The mandatory use of a new electronic bill of costs is being delayed until next year, it has emerged.

The Gazette understands the Civil Procedure Rule Committee has put back its October 2017 plan and is instead aiming to make the new bill compulsory from April 2018.

The deferment was confirmed at this month’s meeting of the committee and is due to more time being needed to ensure the IT in county courts is in place to handle bills filed electronically.

Last month it was reported that the committee was planning to meet HM Courts and Tribunals Service to discuss implementation, with changes to be included in the next scheduled update of the CPR next month.

Lawyers who have taken part in the voluntary pilot since 2015 have complained the new bill requires lawyers to spend longer recording their time and preparing the document.

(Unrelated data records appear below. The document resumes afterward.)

/-- Switching the LCD off and on by a write to LCDC; while it is off the PPU stands still, LY reads 0, STAT mode
0, and nothing is blocked (65 R398). -/
def Obligations.LcdOnOff : Prop :=
  ∀ (s : State) (v : Byte), s.ppu.inv = true →
    let t := s.write8 0xFF40 v
    (bitOf s.ppu.lcdc 7 = true → bitOf v 7 = false →
      t = { s with
        ppu := { s.ppu with lcdc := v, ly := 0, dot := 0, mode := .hblank, statLine := false } }) ∧
    (bitOf s.ppu.lcdc 7 = false → bitOf v 7 = true →
      ∃ line irq,
        t = { s with
          ppu := { s.ppu with
            lcdc := v, ly := 0, dot := 0, mode := .oamScan, wyHit := false, winLine := 0, objs := [],
            drawLen := 172, statLine := line }
          irq := irq } ∧
        (line = true ↔ bitOf (s.read8 0xFF41) 5 = true ∨
          (bitOf (s.read8 0xFF41) 6 = true ∧ s.read8 0xFF45 = 0)) ∧
        irq = { s.irq with flags := if line = true then s.irq.flags ||| 2 else s.irq.flags }) ∧
    (bitOf s.ppu.lcdc 7 = bitOf v 7 → t = { s with ppu := { s.ppu with lcdc := v } }) ∧
    (bitOf s.ppu.lcdc 7 = false →
      s.ppuTick = s ∧ s.read8 0xFF44 = 0 ∧ s.read8 0xFF41 &&& 3 = 0 ∧ ∀ a, s.blocked a = false)

/-- The STAT line (65 R378): after a dot with the LCD on, and after a write to STAT, LYC or LCDC, it is the OR
of the enabled sources, and LCD-STAT is requested exactly when it rose. -/
def Obligations.StatInterruptOnRisingEdge : Prop :=
  ∀ (s t : State),
    (s.ppu.lcdOn = true ∧ t = s.ppuTick) ∨
      (∃ v, t = s.write8 0xFF41 v ∨ t = s.write8 0xFF45 v ∨ t = s.write8 0xFF40 v) →
    (t.ppu.statLine = true ↔
      bitOf t.ppu.lcdc 7 = true ∧
        ((bitOf (t.read8 0xFF41) 6 = true ∧ t.ppu.ly = t.ppu.lyc.toNat) ∨
          (bitOf (t.read8 0xFF41) 5 = true ∧ t.ppu.mode = .oamScan) ∨
          (bitOf (t.read8 0xFF41) 4 = true ∧ t.ppu.mode = .vblank) ∨
          (bitOf (t.read8 0xFF41) 3 = true ∧ t.ppu.mode = .hblank))) ∧
    t.irq.flags.getLsbD 1 =
      (s.irq.flags.getLsbD 1 || (t.ppu.statLine && !s.ppu.statLine))

/-- Dot 80 of a visible line, and the window's hidden state at every dot. At dot 80 the object list is the first
ten entries, in table order, that cover the line (65 R379); the Drawing length is P_MODE3_LEN on the state at
that dot, 65 R383's formula where the parameter is its default (log entry 6 says how it may be another function);
`wy_hit` is set if LY is WY and `win_drawn` cleared. At the end of Drawing a line that drew the window counts up
`win_line`, which is in the range 0..143 of 10 R53 at every dot that reads it and 144 at most elsewhere
(log entry 13); line 0 clears `wy_hit` and `win_line`; no other dot changes either (65 R377, R385). -/
def Obligations.DotEightyScansOam : Prop :=
  ∀ (s : State), s.ppu.inv = true → s.ppu.lcdOn = true →
    let p := s.ppuTick.ppu
    let starts := s.ppu.ly < 144 ∧ s.ppu.dot = 79
    let ends := s.ppu.ly < 144 ∧ s.ppu.dot + 1 = 80 + s.ppu.drawLen
    let wraps := s.ppu.ly = 153 ∧ s.ppu.dot = 455
    let h := if bitOf s.ppu.lcdc 2 then 16 else 8
    let covers (i : Nat) : Prop :=
      (Store.get s.mem.oam (4 * i)).toNat ≤ s.ppu.ly + 16 ∧
        s.ppu.ly + 16 < (Store.get s.mem.oam (4 * i)).toNat + h
    let windowOn := bitOf s.ppu.lcdc 5 = true ∧ bitOf s.ppu.lcdc 0 = true ∧
      (s.ppu.wyHit = true ∨ s.ppu.ly = s.ppu.wy.toNat) ∧ s.ppu.wx.toNat ≤ 166
    (starts →
      p.objs.Pairwise (· < ·) ∧ p.objs.length ≤ 10 ∧ (∀ i ∈ p.objs, i < 40 ∧ covers i) ∧
      (∀ i < 40, covers i → i ∈ p.objs ∨ (p.objs.length = 10 ∧ ∀ j ∈ p.objs, j < i)) ∧
      (s.params.mode3Len = .formula → ∃ w o, w = (if windowOn then 6 else 0) ∧
        o = (if bitOf s.ppu.lcdc 1 then 6 * p.objs.length else 0) ∧
        p.drawLen = min (172 + s.ppu.scx.toNat % 8 + w + o) 289) ∧
      (∀ k, s.params.mode3Len = .other k → p.drawLen = 172 + (Config.drawLen k
        { s with ppu := { s.ppu with dot := 80, wyHit := p.wyHit, objs := p.objs } }).val) ∧
      (p.wyHit = true ↔ s.ppu.wyHit = true ∨ s.ppu.ly = s.ppu.wy.toNat) ∧ p.winLine = s.ppu.winLine ∧
      p.winDrawn = false) ∧
    (ends →
      p.wyHit = s.ppu.wyHit ∧ p.winLine = (if s.ppu.winDrawn then s.ppu.winLine + 1 else s.ppu.winLine)) ∧
    p.winLine ≤ 144 ∧ (p.ly < 144 → p.mode ≠ .hblank → p.winLine ≤ 143) ∧
    (wraps → p.wyHit = false ∧ p.winLine = 0) ∧
    (¬starts → ¬ends → ¬wraps → p.wyHit = s.ppu.wyHit ∧ p.winLine = s.ppu.winLine)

The Association of Costs Lawyers has said the new bill can offer ‘significant’ benefits to parties, judges and lawyers alike, although it acknowledged there has been little data collected about the success of the pilot.

The pilot scheme for the new bill of costs is currently due to expire on 30 September. The scheme provides for the use of a new format of costs bill in the detailed assessment procedure.

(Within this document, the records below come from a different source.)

-- ==== Sys2Proof/Laws/Bus.lean ====
section
/-! SUPPORT. What a bus access can do: a read depends on the units alone; a write keeps the CPU but for the
joypad's wake-up, keeps the configuration, adds a DMA's cycles to the cost, and acts on the units by the units
alone. -/

namespace Sys2Proof.Machine

/-- Two states with the same units read the same bytes. -/
theorem readRaw_congr {s t : State} (h : UnitsKept s t) (a : Word) : t.readRaw a = s.readRaw a := by
  obtain ⟨h1, h2, h3, h4, h5, h6, h7, h8⟩ := h
  unfold State.readRaw State.translate
  cases regionOf a <;> simp [h3, h6, h7]
  cases ioRegAt (offsetFrom 0xFF00 a) <;> simp [State.readIo, h1, h2, h4, h5, h6, h7]

theorem blocked_congr {s t : State} (h : UnitsKept s t) (a : Word) : t.blocked a = s.blocked a := by
  obtain ⟨-, h2, -, -, -, -, -, h8⟩ := h
  simp [State.blocked, h2, h8]

theorem read8_congr {s t : State} (h : UnitsKept s t) (a : Word) : t.read8 a = s.read8 a := by
  simp [State.read8, blocked_congr h, readRaw_congr h]

theorem UnitsKept.refl (s : State) : UnitsKept s s := ⟨rfl, rfl, rfl, rfl, rfl, rfl, rfl, rfl⟩

theorem UnitsKept.symm {s t : State} (h : UnitsKept s t) : UnitsKept t s :=
  ⟨h.1.symm, h.2.1.symm, h.2.2.1.symm, h.2.2.2.1.symm, h.2.2.2.2.1.symm, h.2.2.2.2.2.1.symm,
    h.2.2.2.2.2.2.1.symm, h.2.2.2.2.2.2.2.symm⟩

theorem UnitsKept.trans {s t u : State} (h : UnitsKept s t) (h' : UnitsKept t u) : UnitsKept s u := by
  obtain ⟨a1, a2, a3, a4, a5, a6, a7, a8⟩ := h
  obtain ⟨b1, b2, b3, b4, b5, b6, b7, b8⟩ := h'
  exact ⟨b1.trans a1, b2.trans a2, b3.trans a3, b4.trans a4, b5.trans a5, b6.trans a6, b7.trans a7,
    b8.trans a8⟩

/-- The registers, the cost and any number of their updates are outside the units. -/
theorem unitsKept_setCpu (s : State) (c : Cpu) : UnitsKept s (s.setCpu c) := UnitsKept.refl s
theorem unitsKept_setCost (s : State) (n : Nat) : UnitsKept s (s.setCost n) := UnitsKept.refl s
theorem unitsKept_advance (s : State) (n : Nat) : UnitsKept s (s.advance n) := UnitsKept.refl s

/-! ### One law per region: what it reads and what a write to it does, where nothing is blocked (20 R63-R74) -/

section

variable (s : State) {a : Word} (v : Byte)

theorem readRaw_romLo (h : regionOf a = .romLo) :
    s.readRaw a = Store.get s.cart.rom (s.cart.romBankLo * 0x4000 + a.toNat) := by
  simp [State.readRaw, State.translate, h]

theorem writeRaw_romLo (h : regionOf a = .romLo) :
    s.writeRaw a v = s.setCart (s.cart.bankingWrite a.toNat v) := by
  simp [State.writeRaw, h]

theorem readRaw_romHi (h : regionOf a = .romHi) :
    s.readRaw a = Store.get s.cart.rom (s.cart.romBankHi * 0x4000 + offsetFrom 0x4000 a) := by
  simp [State.readRaw, State.translate, h]

theorem writeRaw_romHi (h : regionOf a = .romHi) :
    s.writeRaw a v = s.setCart (s.cart.bankingWrite a.toNat v) := by
  simp [State.writeRaw, h]

theorem readRaw_vram (h : regionOf a = .vram) :
    s.readRaw a = Store.get s.mem.vram (offsetFrom 0x8000 a) := by
  simp [State.readRaw, State.translate, h]

theorem writeRaw_vram (h : regionOf a = .vram) :
    s.writeRaw a v = s.setMem { s.mem with vram := Store.set s.mem.vram (offsetFrom 0x8000 a) v } := by
  simp [State.writeRaw, State.translate, h]

theorem readRaw_extRam (h : regionOf a = .extRam) :
    s.readRaw a = s.cart.readRam (offsetFrom 0xA000 a) := by
  simp [State.readRaw, h]

theorem writeRaw_extRam (h : regionOf a = .extRam) :
    s.writeRaw a v = s.setCart (s.cart.writeRam (offsetFrom 0xA000 a) v) := by
  simp [State.writeRaw, h]

theorem readRaw_wram (h : regionOf a = .wram) :
    s.readRaw a = Store.get s.mem.wram (offsetFrom 0xC000 a) := by
  simp [State.readRaw, State.translate, h]

theorem writeRaw_wram (h : regionOf a = .wram) :
    s.writeRaw a v = s.setMem { s.mem with wram := Store.set s.mem.wram (offsetFrom 0xC000 a) v } := by
  simp [State.writeRaw, State.translate, h]

theorem readRaw_mirror (h : regionOf a = .mirror) :
    s.readRaw a = Store.get s.mem.wram (offsetFrom 0xE000 a) := by
  simp [State.readRaw, State.translate, h]

theorem writeRaw_mirror (h : regionOf a = .mirror) :
    s.writeRaw a v = s.setMem { s.mem with wram := Store.set s.mem.wram (offsetFrom 0xE000 a) v } := by
  simp [State.writeRaw, State.translate, h]

theorem readRaw_oam (h : regionOf a = .oam) :
    s.readRaw a = Store.get s.mem.oam (offsetFrom 0xFE00 a) := by
  simp [State.readRaw, State.translate, h]

theorem writeRaw_oam (h : regionOf a = .oam) :
    s.writeRaw a v = s.setMem { s.mem with oam := Store.set s.mem.oam (offsetFrom 0xFE00 a) v } := by
  simp [State.writeRaw, State.translate, h]

theorem readRaw_unusable (h : regionOf a = .unusable) :
    s.readRaw a = 0x00 := by
  simp [State.readRaw, h]

theorem writeRaw_unusable (h : regionOf a = .unusable) :
    s.writeRaw a v = s := by
  simp [State.writeRaw, h]

theorem readRaw_io (h : regionOf a = .io) :
    s.readRaw a = s.readIo (ioRegAt (offsetFrom 0xFF00 a)) := by
  simp [State.readRaw, State.translate, h]

theorem writeRaw_io (h : regionOf a = .io) :
    s.writeRaw a v = s.writeIo (ioRegAt (offsetFrom 0xFF00 a)) v := by
  simp [State.writeRaw, State.translate, h]

theorem readRaw_hram (h : regionOf a = .hram) :
    s.readRaw a = Store.get s.mem.hram (offsetFrom 0xFF80 a) := by
  simp [State.readRaw, State.translate, h]

theorem writeRaw_hram (h : regionOf a = .hram) :
    s.writeRaw a v = s.setMem { s.mem with hram := Store.set s.mem.hram (offsetFrom 0xFF80 a) v } := by
  simp [State.writeRaw, State.translate, h]

theorem readRaw_ie (h : regionOf a = .ie) :
    s.readRaw a = s.irq.enable := by
  simp [State.readRaw, h]

theorem writeRaw_ie (h : regionOf a = .ie) :
    s.writeRaw a v = s.setIrq { s.irq with enable := v } := by
  simp [State.writeRaw, h]

end

/-- The fields of a state after a joypad change. -/
theorem changePad_spec (s : State) (j : Joypad) :
    ∃ run flags, s.changePad j =
      { s with cpu := { s.cpu with run := run }, pad := j, irq := { s.irq with flags := flags } } ∧
      (s.cpu.run ≠ .stopped → run = s.cpu.run) := by
  unfold State.changePad
  simp only
  split
  · exact ⟨s.cpu.run, s.irq.flags, rfl, fun _ => rfl⟩
  · split
    · next h => exact ⟨.running, _, rfl, fun h' => absurd h h'⟩
    · exact ⟨s.cpu.run, _, rfl, fun _ => rfl⟩

/-- A write keeps every CPU register but `run`. -/
theorem write8_cpu (s : State) (a : Word) (v : Byte) :
    (s.write8 a v).cpu = { s.cpu with run := (s.write8 a v).cpu.run } := by
  unfold State.write8
  split
  · rfl
  · unfold State.writeRaw
    cases regionOf a <;> simp only
    case io =>
      cases ioRegAt (s.translate a).1 <;> first | rfl | skip
      case p1 =>
        obtain ⟨run, flags, h, -⟩ := changePad_spec s
          { s.pad with selAct := bitOf v 5, selDir := bitOf v 4 }
        simp only [State.writeIo, h]
      all_goals simp only [State.writeIo, State.setPpuAndStat, State.requestIf]; split <;> rfl
    all_goals rfl

/-- A write changes `run` only from Stopped. -/
theorem write8_run (s : State) (a : Word) (v : Byte) (h : s.cpu.run ≠ .stopped) :
    (s.write8 a v).cpu.run = s.cpu.run := by
  unfold State.write8
  split
  · rfl
  · unfold State.writeRaw
    cases regionOf a <;> simp only
    case io =>
      cases ioRegAt (s.translate a).1 <;> first | rfl | skip
      case p1 =>
        obtain ⟨run, flags, h', hr⟩ := changePad_spec s
          { s.pad with selAct := bitOf v 5, selDir := bitOf v 4 }
        simp only [State.writeIo, h', hr h]
      all_goals simp only [State.writeIo, State.setPpuAndStat, State.requestIf]; split <;> rfl
    all_goals rfl

theorem write8_cpu_eq (s : State) (a : Word) (v : Byte) (h : s.cpu.run ≠ .stopped) :
    (s.write8 a v).cpu = s.cpu := by
  rw [write8_cpu, write8_run s a v h]

/-- A write keeps what is fixed for a run (10 R56). -/
theorem write8_config (s : State) (a : Word) (v : Byte) :
    (s.write8 a v).params = s.params ∧ (s.write8 a v).cart.mbc = s.cart.mbc ∧
      (s.write8 a v).cart.romBanks = s.cart.romBanks ∧ (s.write8 a v).cart.ramSize = s.cart.ramSize ∧
      (s.write8 a v).cart.rom = s.cart.rom := by
  have hb : ∀ (c : Cart) (n : Nat), (c.bankingWrite n v).mbc = c.mbc ∧ (c.bankingWrite n v).romBanks = c.romBanks ∧
      (c.bankingWrite n v).ramSize = c.ramSize ∧ (c.bankingWrite n v).rom = c.rom := by
    intro c n
    unfold Cart.bankingWrite
    cases hm : c.mbc <;> simp only
    · simp [hm]
    · repeat' split
      all_goals simp
  have hw : ∀ (c : Cart) (n : Nat), (c.writeRam n v).mbc = c.mbc ∧ (c.writeRam n v).romBanks = c.romBanks ∧
      (c.writeRam n v).ramSize = c.ramSize ∧ (c.writeRam n v).rom = c.rom := by
    intro c n
    unfold Cart.writeRam
    split <;> simp
  unfold State.write8
  split
  · simp
  · unfold State.writeRaw
    cases regionOf a <;> simp only
    case io =>
      cases ioRegAt (s.translate a).1 <;> first | exact ⟨rfl, rfl, rfl, rfl, rfl⟩ | skip
      case p1 =>
        obtain ⟨run, flags, h', -⟩ := changePad_spec s
          { s.pad with selAct := bitOf v 5, selDir := bitOf v 4 }
        simp [State.writeIo, h']
      all_goals simp only [State.writeIo, State.setPpuAndStat, State.requestIf]; split <;> exact ⟨rfl, rfl, rfl, rfl, rfl⟩
    case romLo => exact ⟨rfl, hb _ _⟩
    case romHi => exact ⟨rfl, hb _ _⟩
    case extRam => exact ⟨rfl, hw _ _⟩
    all_goals refine ⟨?_, ?_, ?_, ?_, ?_⟩ <;> first | rfl | trivial

/-- The offset of an address at or above its base. -/
theorem offsetFrom_eq {base a : Word} {n : Nat} (hn : base.toNat = n) (h : n ≤ a.toNat) :
    offsetFrom base a = a.toNat - n := by
  have := a.isLt
  unfold offsetFrom
  rw [BitVec.toNat_sub]
  omega

/-- Two addresses have the same offset only if they are the same. -/
theorem offsetFrom_inj {base a b : Word} (h : offsetFrom base a = offsetFrom base b) : a = b := by
  have := BitVec.eq_of_toNat_eq h
  simpa using this

/-- The addresses of each region (20 R60). -/
theorem regionOf_bounds (a : Word) :
    match regionOf a with
    | .romLo => a.toNat < 0x4000
    | .romHi => 0x4000 ≤ a.toNat ∧ a.toNat < 0x8000
    | .vram => 0x8000 ≤ a.toNat ∧ a.toNat < 0xA000
    | .extRam => 0xA000 ≤ a.toNat ∧ a.toNat < 0xC000
    | .wram => 0xC000 ≤ a.toNat ∧ a.toNat < 0xE000
    | .mirror => 0xE000 ≤ a.toNat ∧ a.toNat < 0xFE00
    | .oam => 0xFE00 ≤ a.toNat ∧ a.toNat < 0xFEA0
    | .unusable => 0xFEA0 ≤ a.toNat ∧ a.toNat < 0xFF00
    | .io => 0xFF00 ≤ a.toNat ∧ a.toNat < 0xFF80
    | .hram => 0xFF80 ≤ a.toNat ∧ a.toNat < 0xFFFF
    | .ie => a.toNat = 0xFFFF := by
  have := a.isLt
  unfold regionOf
  simp only
  split_ifs <;> simp only <;> omega

theorem regionOf_io {a : Word} (h : regionOf a = .io) : 0xFF00 ≤ a.toNat ∧ a.toNat < 0xFF80 := by
  have := regionOf_bounds a
  rwa [h] at this

/-- The offset of each I/O register (10 R34). -/
theorem ioRegAt_offset (n : Nat) :
    match ioRegAt n with
    | .p1 => n = 0 | .sb => n = 1 | .sc => n = 2 | .div => n = 4 | .tima => n = 5 | .tma => n = 6
    | .tac => n = 7 | .iflag => n = 0x0F | .sound i => n = 0x10 + i ∧ i < 48 | .lcdc => n = 0x40
    | .stat => n = 0x41 | .scy => n = 0x42 | .scx => n = 0x43 | .ly => n = 0x44 | .lyc => n = 0x45
    | .dma => n = 0x46 | .bgp => n = 0x47 | .obp0 => n = 0x48 | .obp1 => n = 0x49 | .wy => n = 0x4A
    | .wx => n = 0x4B | .unmapped => n = 3 ∨ (8 ≤ n ∧ n ≤ 0x0E) ∨ 0x4C ≤ n := by
  by_cases h : n < 0x4C
  · interval_cases n <;> simp [ioRegAt]
  · have : ioRegAt n = .unmapped := by
      unfold ioRegAt
      rw [if_neg (by omega)]
      split <;> first | omega | rfl
    rw [this]
    simp only
    omega

theorem ioRegAt_dma {n : Nat} (h : ioRegAt n = .dma) : n = 0x46 := by
  have := ioRegAt_offset n
  rwa [h] at this

theorem writeIo_cost (s : State) (r : IoReg) (v : Byte) :
    (s.writeIo r v).cost = s.cost + if r = .dma then s.params.dmaCycles else 0 := by
  cases r <;> first | rfl | skip
  case p1 =>
    obtain ⟨run, flags, h', -⟩ := changePad_spec s
      { s.pad with selAct := bitOf v 5, selDir := bitOf v 4 }
    simp only [State.writeIo, h']
    rfl
  all_goals simp only [State.writeIo, State.setPpuAndStat, State.requestIf]; split <;> rfl

theorem ioRegAt_dma_iff (n : Nat) : ioRegAt n = .dma ↔ n = 0x46 :=
  ⟨ioRegAt_dma, fun h => by rw [h]; rfl⟩

theorem translate_io (s : State) {a : Word} (h : regionOf a = .io) :
    (s.translate a).1 = offsetFrom 0xFF00 a := by
  simp [State.translate, h]

/-- A write adds a DMA's cycles to the cost and nothing else (20 R80). -/
theorem write8_cost (s : State) (a : Word) (v : Byte) : (s.write8 a v).cost = s.cost + dmaCharge s a := by
  have hd : regionOf a ≠ .io → a ≠ 0xFF46 := by
    rintro h rfl
    simp [regionOf] at h
  unfold State.write8 dmaCharge
  split
  · next hb =>
    have : regionOf a ≠ .io := by
      intro h
      simp [State.blocked, h] at hb
    rw [if_neg (hd this), Nat.add_zero]
  · unfold State.writeRaw
    cases h : regionOf a <;> simp only
    case io =>
      have hio := regionOf_io h
      rw [writeIo_cost, translate_io s h]
      have e : offsetFrom 0xFF00 a = 0x46 ↔ a = 0xFF46 := by
        rw [offsetFrom_eq (by decide) hio.1, ← BitVec.toNat_inj]
        show a.toNat - 0xFF00 = 0x46 ↔ a.toNat = 0xFF46
        omega
      simp only [ioRegAt_dma_iff, e]
    all_goals rw [if_neg (hd (by rw [h]; simp))]; rfl

/-- What a write does to the units depends on the units alone. -/
theorem write8_congr {s t : State} (h : UnitsKept s t) (a : Word) (v : Byte) :
    UnitsKept (s.write8 a v) (t.write8 a v) := by
  obtain ⟨c, n, rfl⟩ : ∃ c n, t = { s with cpu := c, cost := n } := by
    obtain ⟨h1, h2, h3, h4, h5, h6, h7, h8⟩ := h
    cases s; cases t
    simp only at h1 h2 h3 h4 h5 h6 h7 h8
    subst h1 h2 h3 h4 h5 h6 h7 h8
    exact ⟨_, _, rfl⟩
  unfold State.write8
  rw [blocked_congr h]
  split
  · exact h
  · unfold State.writeRaw
    cases regionOf a <;> simp only
    case io =>
      show UnitsKept (s.writeIo (ioRegAt (s.translate a).1) v)
        (State.writeIo { s with cpu := c, cost := n } (ioRegAt (s.translate a).1) v)
      cases ioRegAt (s.translate a).1 <;> first | exact UnitsKept.refl _ | skip
      case p1 =>
        simp only [State.writeIo, State.changePad]
        split
        · exact UnitsKept.refl _
        · split <;> split <;> exact UnitsKept.refl _
      all_goals
        simp only [State.writeIo, State.setPpuAndStat, State.requestIf]
        split <;> exact UnitsKept.refl _
    all_goals exact ⟨rfl, rfl, rfl, rfl, rfl, rfl, rfl, rfl⟩

end Sys2Proof.Machine
end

The idea had been promoted by Lord Justice Jackson in his final report on civil justice, but lawyers have warned against the bill becoming mandatory without a full consultation and a full review of costs budgeting, introduced in 2013.

In a report to the CPR committee in May, it was noted that the pilot scheme had shown that using a spreadsheet for costs recording ‘makes the figures transparent to the paying party and the costs judge’.

Even last month, the sub-committee formed to discuss the matter was recommending the new bill should be compulsory from 1 October 2017.

It said the reason the new bills have not been used is firms are uncertain over their implementation and want to avoid wasting time and resources.

The alternative, to continue the voluntary pilot, was felt to be ‘futile’ as few extra bills would emerge in the next six to 12 months.

The committee said court hearing centres would need systems to receive and store electronic bills electronically, transmit them to the appropriate district judge and return them electronically to the parties at the end of the detailed or provisional assessment. It added the necessary arrangements for the county court ‘should not be difficult to set up but they will need to be done’.